Keynote Addresses
| Monday, February 22 | 8:30 a.m.–10:15 a.m. |
Michael F. Goodchild, Professor of Geography and Director of spatial@ucsb, University of California, Santa Barbara
Topic: GIS as a Sandbox: The Challenge of Spatio-temporal Analysis and Modeling
Michael F. Goodchild is Professor of Geography at the University of California, Santa Barbara, and Director of spatial@ucsb. He received his BA degree from Cambridge University in Physics in 1965 and his PhD in geography from McMaster University in 1969. He was elected member of the National Academy of Sciences and Foreign Fellow of the Royal Society of Canada in 2002, and member of the american Academy of Arts and Sciences in 2006, and in 2007 he received the Prix Vautrin Lud. He was editor of Geographical Analysis between 1987 and 1990 and editor of the Methods, Models, and Geographic Information Sciences section of the Annals of the Association of american Geographers from 2000 to 2006. He serves on the editorial boards of ten other journals and book series, and has published over 15 books and 400 articles. His current research interests center on geographic information science, spatial analysis, and uncertainty in geographic data.

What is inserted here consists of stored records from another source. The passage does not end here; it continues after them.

/-- Bytes of a context's save area in use: sealed records and siding images; each record's overhead is free (R304; log 10). -/
def savedSize (k : Task) : Nat :=
  match k.saved with
  | some v => 1024 * k.lrec.spad + 131072 * (if v.scope.isSome then 8 else k.lrec.tiles) + Config.freeNat k.lead % 2 ^ 20
  | none => 0
def areaUsed (s : State) (ctx : Nat) : Nat :=
  s.tasks.foldl (fun a e => if e.2.ctx != ctx then a
    else a + savedSize e.2 + (if e.2.st == .merging && e.2.core.isNone then (e.2.imgs.map (·.out.length)).foldl (· + ·) 0 else 0)) 0
def areaSize (s : State) (ctx : Nat) : Nat := wbits (s.dsr (0x120 + ctx)) 48 8 * 2 ^ 24

/-- The mailbox's DONE count rises (R333, R379). -/
def mailDone : Act := fun s =>
  [.dev (fun d => { d with doneCnt := d.doneCnt + 1 }), .mem .host (s.dev.mailbox + 16) (bytesOf 8 (s.dev.doneCnt + 1))]

/-- The core of a task goes back to the yard. -/
def releaseCore (n : Nat) : Upd := .core n (fun c => if c.run == .fenced then { c with task := none } else c.fresh)

/-- A root whose members have all returned is counted and forgotten (R333). -/
def rootDone (k : Task) : Act := fun s =>
  let l := (s.tasks.filter (fun e => e.2.lead == k.lead)).map (·.1)
  if k.seq.isSome && l.all (fun t => ((tfind s.tasks t).map (·.st)) == some .done) then
    mailDone s ++ l.map Upd.delTask
  else []

/-- OUTWARD_MERGE (R296): the images leave the core; a task behind an unmerged sibling waits in the siding, or on its core
when the siding is full. The merged values reach the parent's boxes at the join of its scope. -/
def outwardMergeAct (t : Nat) : Act := fun s =>
  match tfind s.tasks t with
  | none => []
  | some k =>
    if k.st != .merging || s.cycle < k.ready then []
    else if generating s t then [postU (s.cycle + 1) 3 (.outwardMerge t)]
    else
      let wait := mustWait s t k
      match k.core with
      | none => if wait then [] else [.task t (fun k => { k with st := .done })]
      | some n =>
        let imgs := k.imgs.map (fun g => if g.parent.wr then { g with out := outward s g } else g)
        let room := areaUsed s k.ctx + (imgs.map (·.out.length)).foldl (· + ·) 0 ≤ areaSize s k.ctx
        if wait && !room then []
        else seqA [
          pureA [.task t (fun k => { k with
              imgs := imgs
              core := none
              st := if wait then .merging else .done }), releaseCore n],
          rootDone k] s

/-! ### Failure and re-execution (R374 to R379) -/

/-- Tasks called, directly or through others, by a task: on fuel, the depth of the task tree. -/
def descendants (s : State) : Nat → List Nat → List Nat
  | 0, l => l
  | f + 1, l =>
    let kids := (s.tasks.filter (fun e => match e.2.caller with
      | some c => l.contains c && !l.contains e.1
      | none => false)).map (·.1)
    if kids.isEmpty then l else descendants s f (l ++ kids)

/-- Stop a task: no bundle more; its engine threads run on (R374). -/
def stopTask (t cause : Nat) : Act := fun s =>
  [.task t (fun k => { k with
    st := .stopped
    cause := cause
    saved := none
    preempt := none })] ++
  (coresOf s t).map (fun n => Upd.core n (fun c => if c.run == .fenced then c else { c with
    hold := .failed
    sup := false
    due := []
    img := none
    dly := 0
    fmtQ := []
    mskQ := []
    zl := [] }))

/-- Do the collectives of a failed gang stand for ever: every member is stopped, and those they wait for never issued (R3)? -/
def collStuck (s : State) (t : Nat) : Bool :=
  let lead (i : Nat) : Option Nat := (tfind s.tasks i).map (·.lead)
  s.tasks.all (fun e => some e.2.lead != lead t || e.2.st == .stopped) &&
    s.ops.all (fun e => e.2.kind != .coll || lead e.2.task != lead t || e.2.st == .done || e.2.flt.isSome ||
      (e.2.st == .waiting && e.2.phase != 9) || e.2.phase == 6)

/-- The operations of a failed task that stand at a routine fault end, and collectives that cannot complete; the next of their
engines start from then (R3, R203). -/
def dropFaulted (t : Nat) : Act := fun s =>
  forA (s.ops.filter (fun e => e.2.task == t && ((e.2.flt.map (·.cause) == some 8 && (e.2.fin == 1 || e.2.kind == .coll)) ||
      (e.2.kind == .coll && e.2.st != .done && collStuck s t))))
    (fun e => seqA [pureA (if e.2.kind == .coll then collEnd e.1 e.2 else [.delOp e.1]), engineNext e.2, cpyFree e.2.core]) s

/-- TASK_FAILURE: the whole gang stops, and so do its descendants, whose scopes are freed (R374, R377). -/
def taskFailureAct (t cause : Nat) : Act := fun s =>
  match tfind s.tasks t with
  | none => []
  | some k =>
    if k.st == .done || k.st == .stopped || k.st == .failed then []
    else
      let gang := (s.tasks.filter (fun e => e.2.lead == k.lead)).map (·.1)
      let kids := (descendants s s.tasks.length gang).filter (fun d => !gang.contains d)
      seqA [
        forA gang (fun m => stopTask m cause),
        forA kids (fun m => seqA [stopTask m 0, pureA [.task m (fun k => { k with
          caller := none
          scope := none
          seq := none })]]),
        fun s => (s.scopes.filter (fun e => e.2.live && (gang ++ kids).contains e.2.owner)).map (fun e =>
          Upd.scope e.1 { e.2 with
            live := false
            tasks := []
            faults := []
            old := []
            freed := s.cycle }),
        fun _ => (gang ++ kids).map (fun m => Upd.task m (fun k => { k with scopes := [] }))] s

/-- Is a stopped task's core drained: threads complete, timetable over? -/
def stopDrained (s : State) (t : Nat) : Bool :=
  threadsDone s t && (coresOf s t).all (fun n => (s.core n).run == .fenced || (coreQuiet s n && (s.core n).tt.isNone))

/-- May a failed gang run again (R375, R376, R378)? -/
def mayRetry (s : State) (gang : List Task) : Bool :=
  gang.all (fun k => !k.lrec.nrep && !k.escaped && !k.changed &&
    k.retries < wbits (s.dsr 0x13C) (4 * k.ctx) 4)

/-- A mailbox entry's STATUS after its root failed (R379). -/
def rootFailed (seq cause : Nat) : Act := fun s =>
  .mem .host (s.dev.mailbox + 256 * (seq % 255 + 1) + 152) (bytesOf 4 (5 + 256 * cause)) :: mailDone s

/-- RE_EXECUTION: a failed gang whose threads have ended is placed again, or its failure is delivered (R376 to R379). -/
def reExecutionAct (t : Nat) : Act := fun s =>
  match tfind s.tasks t with
  | none => []
  | some k =>
    let ids := (s.tasks.filter (fun e => e.2.lead == k.lead)).map (·.1)
    let gang := ids.filterMap (tfind s.tasks)
    if k.st != .stopped || !ids.all (fun i => stopDrained s i) || gang.any (fun g => g.st != .stopped) then []
    else
      let rel := ids.flatMap (fun i => (coresOf s i).map releaseCore)
      if k.caller.isNone && k.seq.isNone then rel ++ ids.map Upd.delTask
      else if mayRetry s gang then
        rel ++ ids.map (fun i => Upd.task i (fun g => { g with
          st := .queued
          core := none
          retries := g.retries + 1
          cause := 0
          since := s.ctime
          imgs := g.imgs.map (fun m => { m with
            marks := []
            out := [] }) })) ++ agingU s k.yard
      else match k.seq with
        | some q => rel ++ rootFailed q k.cause s ++ ids.map Upd.delTask
        | none =>
          rel ++ ids.map (fun i => Upd.task i (fun g => { g with
            st := .failed
            core := none })) ++
          (match k.scope.bind (fun c => (tfind s.scopes c).map (fun x => (c, x))) with
            | some (c, x) => scopeFault c (childFlt k.cause k.recIdx (callPos s x t) 0 [] 0) s
            | none => [])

J. Ronald Eastman, Professor of Geography and Director, Clark Labs and the IDRISI Project, Clark University
Topic: GeoTemporal Analysis and Earth System Science
J. Ronald Eastman is Professor of Geography in the Graduate School of Geography at Clark University. He is also the Director of Clark Labs – a research unit focused on geographic/earth system information technology to address the needs of effective decision making for social and environmental security and sustainable development. Clark Labs is best known for its development and support of the IDRISI GIS and Image Processing software system and the Land Change Modeler, also available as an extension to ArcGIS. Dr. Eastman’s research is strongly focused on data mining over space and time.
| Tuesday, February 23 |
Vassilis J. Tsotras, Professor of Computer Science and Engineering, University of California, Riverside
Topic: Trajectories are Here to Stay
Vassilis J. Tsotras is a Professor at the Department of Computer Science, University of California, Riverside. He received his Diploma (1985) from the National Technical University of Athens and his Ph.D. from Columbia University (1991). His research interests include temporal and spatio-temporal databases, semi-structured data management and data dissemination. He received the NSF Research Initiation Award (1991) and the Teaching Excellence Award from the Bourns College of Engineering (1999). He serves as the General Co-Chair for the 26th International Conference on Data Engineering (ICDE 2010). He is co-Editor in Chief of the International Journal of Cooperative Information Systems and serves/ed on the editorial board of the Very Large Databases Journal and IEEE Transactions on Knowledge and Data Engineering (TKDE). Prof. Tsotras’ research has been supported by various grants from NSF, the Department of Defense and the industry.